Division of Esophageal Surgery, Department of Surgery, National Cancer Center Hospital, Tokyo, Japan; Department of Thoracic Surgery, Huashan Hospital, Fudan University, Shanghai, China.
Division of Esophageal Surgery, Department of Surgery, National Cancer Center Hospital, Tokyo, Japan.
J Thorac Cardiovasc Surg. 2014 Jun;147(6):1805-11. doi: 10.1016/j.jtcvs.2013.12.040. Epub 2014 Jan 15.
The objective of this study was to review the prognostic factors for increased survival after salvage esophagectomy after definitive chemoradiotherapy for esophageal squamous carcinoma and determine the importance of lymphadenectomy from a prognostic view.
Clinical data for all patients from January 1999 to December 2012 who underwent salvage esophagectomy for residual tumor or tumor recurrence after definitive chemoradiotherapy were retrospectively collected. Survival was determined and prognostic factors were analyzed with univariate and multivariate analyses.

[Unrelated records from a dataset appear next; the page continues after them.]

/-- The Warm column of R472, and R465's step. Whether a bond that went low has risen is a free value, log entry 21. -/
def Obligations.WarmResetKeepsWhatTheTableKeeps : Prop :=
  ∀ s : State,
    (s.sb.bondLow = true → ∃ low : Bool, exec .warmReset s = if low then .next { s with free := s.free + 1 }
      else exec .warmReset { s with free := s.free + 1, sb := { s.sb with bondLow := false } }) ∧
    (s.sb.bondLow = false → s.tooHot = true → exec .warmReset s = .next s) ∧
    (s.sb.bondLow = false → s.tooHot = false → ∃ t, exec .warmReset s = .next t ∧ t.sb.bondLow = false ∧
      t.fuses = s.fuses ∧ t.sb.dynAddr = s.sb.dynAddr ∧ t.sb.ibi = s.sb.ibi ∧
      t.sb.ucodeLo = s.sb.ucodeLo ∧ t.sb.ucodeHi = s.sb.ucodeHi ∧ t.sb.bootFailed = s.sb.bootFailed ∧
      t.reg 0x40104 = s.reg 0x40104 ∧ t.reg 0x4910C = s.reg 0x4910C ∧ t.prot = s.prot ∧
      t.reg 0x56144 = s.reg 0x56144 ∧ t.power.energy = s.power.energy ∧
      t.regF 0x4C100 8 8 = s.regF 0x4C100 8 8 ∧ t.sec.failed = s.sec.failed ∧
      (s.testUnlocked = false → t.audit = s.audit ∧ ∀ k, 0x55000 ≤ k → k < 0x55F00 → t.reg k = s.reg k) ∧
      t.reg 0x1104 = 2 ∧
      (∀ k, warmKept k = false → k ≠ 0x1100 → k ≠ 0x1104 → k ≠ 0x4C100 → t.reg k = regReset k) ∧
      t.sec.keys = [] ∧ t.sec.kaPriv = [] ∧ t.sec.session = false ∧ t.store = [] ∧ t.full = [] ∧ t.owners = [] ∧
      t.cores = [] ∧ t.queues = [] ∧ t.ops = [] ∧ t.outst = [] ∧ t.groups = [] ∧ t.stopped = false ∧ t.mute = false ∧
      t.bootStep = if s.sb.wroteLo && s.sb.wroteHi then 3 else 2)

/-- R304's sentence, whole. -/
def Obligations.TargetResetPatternFollowsRstact : Prop :=
  ∀ s : State,
    (s.sb.rstact = 1 ∨ s.sb.rstact = 2 → exec .targetResetPattern s = exec .warmReset s) ∧
    (s.sb.rstact = 0 → exec .targetResetPattern s = .next s)

/-- The passing side of start-up. -/
def Obligations.StartupStepsPass : Prop :=
  ∀ s : State,
    (s.inStep 3 = true → ∃ t, exec (.fuseRead true) s = .next t ∧ t.bootStep = 4 ∧ t.bootFailed = false) ∧
    (s.inStep 4 = true → ∃ t, exec (.stewardBoot .pass) s = .next t ∧ t.bootStep = 5 ∧ t.bootFailed = false ∧
      t.sec.testOk = true) ∧
    (∀ obs : ContObs, s.inStep 5 = true → TrainsWell s obs → ∃ t, exec (.portsStartup obs) s = .next t ∧
      t.bootStep = 6 ∧ t.bootFailed = false ∧ ∀ p : Fin 32, (t.port p).train = .up ∧
        t.reg (portKey p 0x10C) = w32 (((obs.failed.find? fun x => x.1 == p).map fun x => x.2.toNat).getD 0)) ∧
    (∀ view : HubView, s.inStep 6 = true →
      let h := viewBytes view s.ucodeAddr 256
      let body := viewBytes view (s.ucodeAddr + 256) (bytesAt h 12 4)
      let meas := sha384 (h.take 160 ++ body)
      let key := (h.drop 64).take 96
      bootOk view s.ucodeAddr 256 = true → imageHeaderOk h = true →
      bootOk view (s.ucodeAddr + 256) (bytesAt h 12 4) = true → sha384 key = s.fuses.rootHash →
      ecdsaVerify key meas ((h.drop 160).take 96) = true → s.fuses.svnMin ≤ bytesAt h 8 4 →
      ∃ t, exec (.microcodeFetch view) s = .next t ∧ t.bootStep = 7 ∧ t.bootFailed = false ∧
        t.regN 0x1108 = bytesAt h 4 4 ∧ t.sec.ucodeMeas = meas ∧ t.sec.svn = bytesAt h 8 4) ∧
    (∀ obs : StoreTestObs, s.inStep 7 = true → (∀ p ∈ obs.repaired, p.2 ≤ 8) → obs.coreFail = false →
      ∃ t, exec (.storeSelfTest obs) s = .next t ∧ t.bootStep = 8 ∧ t.bootFailed = false ∧ t.store = [] ∧ t.full = [] ∧
        t.banks = s.restingBanks ∧ t.regF 0x110C 0 16 = (obs.repaired.map (·.2)).sum % 2 ^ 16) ∧
    (s.inStep 8 = true → ∃ t, exec (.numericSelfTest true) s = .next t ∧ t.bootStep = 9 ∧ t.bootFailed = false) ∧
    (s.inStep 9 = true → s.admitSt = 0 → ∃ t, exec .admission s = .next t ∧ t.admitSt = 1 ∧
      t.latched.ucode = s.reg 0x1108)

/-- The failing side of start-up: the table of R468. -/
def Obligations.StartupStepsFail : Prop :=
  ∀ s : State,
    let fails (c : Instr) (step code : Nat) : Prop := ∃ t, exec c s = .next t ∧ t.bootFailed = true ∧
      t.sb.bootFailed = true ∧ t.bootStep = step ∧ t.regF 0x1100 8 8 = code
    (s.inStep 3 = true → fails (.fuseRead false) 3 2) ∧
    (∀ n, s.inStep 4 = true → fails (.stewardBoot (.fail n)) 4 3) ∧
    (∀ obs : ContObs, s.inStep 5 = true → StaysDown s obs → fails (.portsStartup obs) 5 4) ∧
    (∀ view : HubView, s.inStep 6 = true → bootOk view s.ucodeAddr 256 = false ∨
      imageHeaderOk (viewBytes view s.ucodeAddr 256) = false → fails (.microcodeFetch view) 6 5) ∧
    (∀ obs : StoreTestObs, s.inStep 7 = true → (∃ p ∈ obs.repaired, 8 < p.2) → fails (.storeSelfTest obs) 7 6) ∧
    (∀ obs : StoreTestObs, s.inStep 7 = true → (∀ p ∈ obs.repaired, p.2 ≤ 8) → obs.coreFail = true →
      fails (.storeSelfTest obs) 7 7) ∧
    (s.inStep 8 = true → fails (.numericSelfTest false) 8 8) ∧
    (∀ present, s.bootStep < 10 → s.bootFailed = false → s.stopped = false →
      fails (.refclkLoss present) s.bootStep 4)

/-- The CCCs of R301, the private writes of R302, steps 1 and 2 of R462, and R305's instructions. -/
def Obligations.SideBandCommands : Prop :=
  ∀ s : State,
    (s.inStep 1 = false → s.inStep 2 = false →
    (∀ addr, exec (.setdasa addr) s = .next { s with sb := { s.sb with dynAddr := some addr } }) ∧
    exec .rstdaa s = .next { s with sb := { s.sb with dynAddr := none } } ∧
    exec .enec s = .next { s with sb := { s.sb with ibi := true } } ∧
    exec .disec s = .next { s with sb := { s.sb with ibi := false } } ∧
    exec .getpid s = .next { s with sb := { s.sb with replies := s.sb.replies ++
      [toBE 6 (2 ^ 33 * Config.mipiCode.toNat + 2 ^ 16 * 0x0C80 + 2 ^ 12 * 2 + 1)] } } ∧
    exec .getbcr s = .next { s with sb := { s.sb with replies := s.sb.replies ++ [[0x06]] } } ∧
    exec .getdcr s = .next { s with sb := { s.sb with replies := s.sb.replies ++ [[0x00]] } } ∧
    (∃ a b : Byte, exec .getstatus s =
      .next { s with sb := { s.sb with replies := s.sb.replies ++ [[a, b]] }, free := s.free + 2 }) ∧
    (∀ action, exec (.rstact action) s = .next { s with sb := { s.sb with rstact := action } }) ∧
    (∀ v, exec (.sbUcodeWrite false v) s = .next { s with sb := { s.sb with ucodeLo := v, wroteLo := true } }) ∧
    (∀ v, exec (.sbUcodeWrite true v) s =
      .next { s with sb := { s.sb with ucodeHi := w32 (v.toNat % 2 ^ 20), wroteHi := true } })) ∧
    (∀ addr, s.inStep 1 = true → ∃ t, exec (.setdasa addr) s = .next t ∧ t.bootStep = 2 ∧
      t.sb.dynAddr = some addr) ∧
    (∀ (hi : Bool) (v : Word), s.inStep 2 = true → ∃ t, exec (.sbUcodeWrite hi v) s = .next t ∧
      t.bootStep = if (if hi then s.sb.wroteLo else s.sb.wroteHi) then 3 else 2) ∧
    (∀ x : TapLoad, exec (.tapInstruction x) s = .next { s with sb := tapResult s.sb (tapEffective s x.instr) x.scan })

/-- R269's states; the port DOWN otherwise is stated by PortDownIsolates. What the patterns are is R270's, which the bad
bonds are judged by; that the alignment flit's CRC takes sequence number 0 is log entry 91. -/
def Obligations.PortTrainingStatesInOrder : Prop :=
  ∀ (s : State) (p : Fin 32) (obs : TrainObs),
    let x := s.port p
    let bad := (badBonds obs x.train x.retrain).foldl setIns x.bad
    let next (old new : TrainSt) (drives : List LaneSend) : Prop := x.train = old →
      ∃ t, exec (.trainingStateEnd p obs) s = .next t ∧
        t.port p = { x with
          train := new, bad := bad, pwakeI := obs.pwakeI, paliveI := obs.paliveI, wire := x.wire ++ drives } ∧
        (∀ i : Fin 32, i ≠ p → t.port i = s.port i) ∧ ∀ f : Field, f ≠ .ports → f.same s t
    let sends (t : State) (lanes : List (Nat × Nat)) (f : List Byte) : Prop := f.length = 64 ∧
      (t.port p).wire = x.wire ++ lanes.map fun l => .flit l.1 l.2 f (flitCrc 0 f)
    (x.train = .down → ∃ t, exec (.portTrainingStart p) s = .next t ∧ (t.port p).train = .detect ∧
      (t.port p).bad = [] ∧ (t.port p).gotTs1 = false ∧ (t.port p).gotTs2 = false ∧ (t.port p).pwakeO = true ∧
      (t.port p).paliveO = true ∧ (t.port p).strobes = true ∧ (t.port p).wire = x.wire ++ [.strobes] ∧
      ∀ f : Field, f ≠ .ports → f.same s t) ∧
    (x.train = .up → exec (.portTrainingStart p) s = .next s) ∧
    next .detect .lock [] ∧ next .lock .deskew [.prbs (deskewUis x.retrain)] ∧
    next .deskew .test [.prbs (testUis x.retrain)] ∧
    (x.train = .test → Unarmed s (portKey p 0) → ∃ t, exec (.trainingStateEnd p obs) s = .next t ∧
      (t.port p).train = .map ∧
      (∀ lane, lane < 33 → t.repairCode p 0x110 lane = laneCode bad lane) ∧
      t.spareIn p 0x110 = spareFor (laneCodes bad) ∧
      (t.port p).widthIn = widthOf (healthyLanes (laneCodes bad) (spareFor (laneCodes bad))).length (s.maxWidth p) ∧
      (∃ f, sends t ((List.range 33).map fun l => (l, 0x3F)) f ∧ f[4]? = some 1) ∧
      ∀ g : Field, g ∉ [.ports, .regs] → g.same s t) ∧
    (x.train = .map → x.gotTs1 = true → x.widthIn ≠ 0 → x.widthOut ≠ 0 →
      ∃ t f, exec (.trainingStateEnd p obs) s = .next t ∧ (t.port p).train = .repair ∧
        sends t ((List.range 33).map fun l => (l, 0x3F)) f ∧ f[4]? = some 2) ∧
    (x.train = .repair → x.gotTs2 = true →
      ∃ t f, exec (.trainingStateEnd p obs) s = .next t ∧ (t.port p).train = .align ∧
        sends t ((s.activeLanes p 0x140).take x.widthOut) f ∧ ofLE (f.take 1) % 4 = 2) ∧
    (x.train = .align → (∀ l ∈ (s.activeLanes p 0x110).take x.widthIn, setHas x.aligned l.1 = true) →
      ∃ t, exec (.trainingStateEnd p obs) s = .next t ∧ (t.port p).train = .up ∧
        (t.port p).fresh = false ∧ (t.port p).retrain = false ∧
        (x.retrain = true → (t.port p).txSeq = x.txSeq ∧ (t.port p).rxSeq = x.rxSeq ∧ (t.port p).skipping = true) ∧
        (x.retrain = false → (t.port p).txSeq = 0 ∧ (t.port p).rxSeq = 0 ∧ (t.port p).skipping = false))

/-- Rules 1 to 4 of R272 with the codes of R273; `bad` lists each bad bond once, as lane × 64 + bond. -/
def Obligations.LaneRepairCodes : Prop :=
  (∀ (bad : List Nat) (lane : Nat),
    ((∀ b ∈ bad, b / 64 ≠ lane) → laneCode bad lane = 0x3F) ∧
    (∀ b, bad.filter (fun x => x / 64 == lane) = [64 * lane + b] →
      (b < 32 → laneCode bad lane = b) ∧ (b = 32 → laneCode bad lane = 0x20) ∧
      (b = 33 → laneCode bad lane = 0x3F) ∧ (b = 34 → laneCode bad lane = 0x21)) ∧
    (2 ≤ (bad.filter fun x => x / 64 == lane).length → laneCode bad lane = 0x3E)) ∧
  (∀ codes : List Nat, codes.length = 33 →
    (codes[32]? = some 0x3E → spareFor codes = 0x3F) ∧
    (codes[32]? ≠ some 0x3E → (∀ l, l < 32 → codes[l]? ≠ some 0x3E) → spareFor codes = 0x3F) ∧
    (∀ l, l < 32 → codes[32]? ≠ some 0x3E → codes[l]? = some 0x3E → (∀ k, k < l → codes[k]? ≠ some 0x3E) →
      spareFor codes = l)) ∧
  (∀ n, (32 ≤ n → widthOf n 32 = 32) ∧ (16 ≤ n → n < 32 → widthOf n 32 = 16) ∧ (8 ≤ n → n < 16 → widthOf n 32 = 8) ∧
    (n < 8 → widthOf n 32 = 0))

Survival after 1, 3, and 5 years postoperatively was 74.4%, 39.8%, and 29.5%, respectively. The independent predictive factors for increased postoperative survival were tumor recurrence rather than residual tumor as the indication for salvage surgery (P < .001; odds ratio [OR], 0.292); complete tumor resection (P < .001; OR, 4.520); N category (P = .089; OR, 1.304); M category (P = .081; OR, 2.215), and total mediastinal dissection with 15 or more dissected mediastinal lymph nodes (P = .034; OR, 0.546).
Salvage indications of recurrence, earlier disease, and complete tumor resection are related to longer survival. The total area of mediastinal dissection with a sufficient number of dissected mediastinal lymph nodes improves survival. Additional neck dissection does not add benefit. The optimal procedure for lymph node dissection in salvage esophagectomy should be established in future studies.
本研究旨在回顾根治性放化疗后因食管癌而行挽救性食管切除术的生存预后相关因素,并从预后角度确定淋巴结清扫的重要性。
回顾性收集 1999 年 1 月至 2012 年 12 月期间所有因根治性放化疗后肿瘤残留或复发而行挽救性食管切除术患者的临床资料。通过单因素和多因素分析确定生存情况和预后因素。
术后 1、3、5 年的生存率分别为 74.4%、39.8%和 29.5%。增加术后生存的独立预测因素为肿瘤复发而不是残留肿瘤作为挽救手术的指征(P<0.001;优势比[OR],0.292);完全肿瘤切除(P<0.001;OR,4.520);N 分期(P=0.089;OR,1.304);M 分期(P=0.081;OR,2.215),以及纵隔清扫术时 15 个或更多纵隔淋巴结被清扫(P=0.034;OR,0.546)。
复发、疾病早期和完全肿瘤切除的挽救指征与生存时间延长相关。足够数量的纵隔淋巴结的纵隔清扫总面积提高了生存率。额外的颈部淋巴结清扫并不能带来获益。在未来的研究中,应建立挽救性食管切除术中淋巴结清扫的最佳手术方式。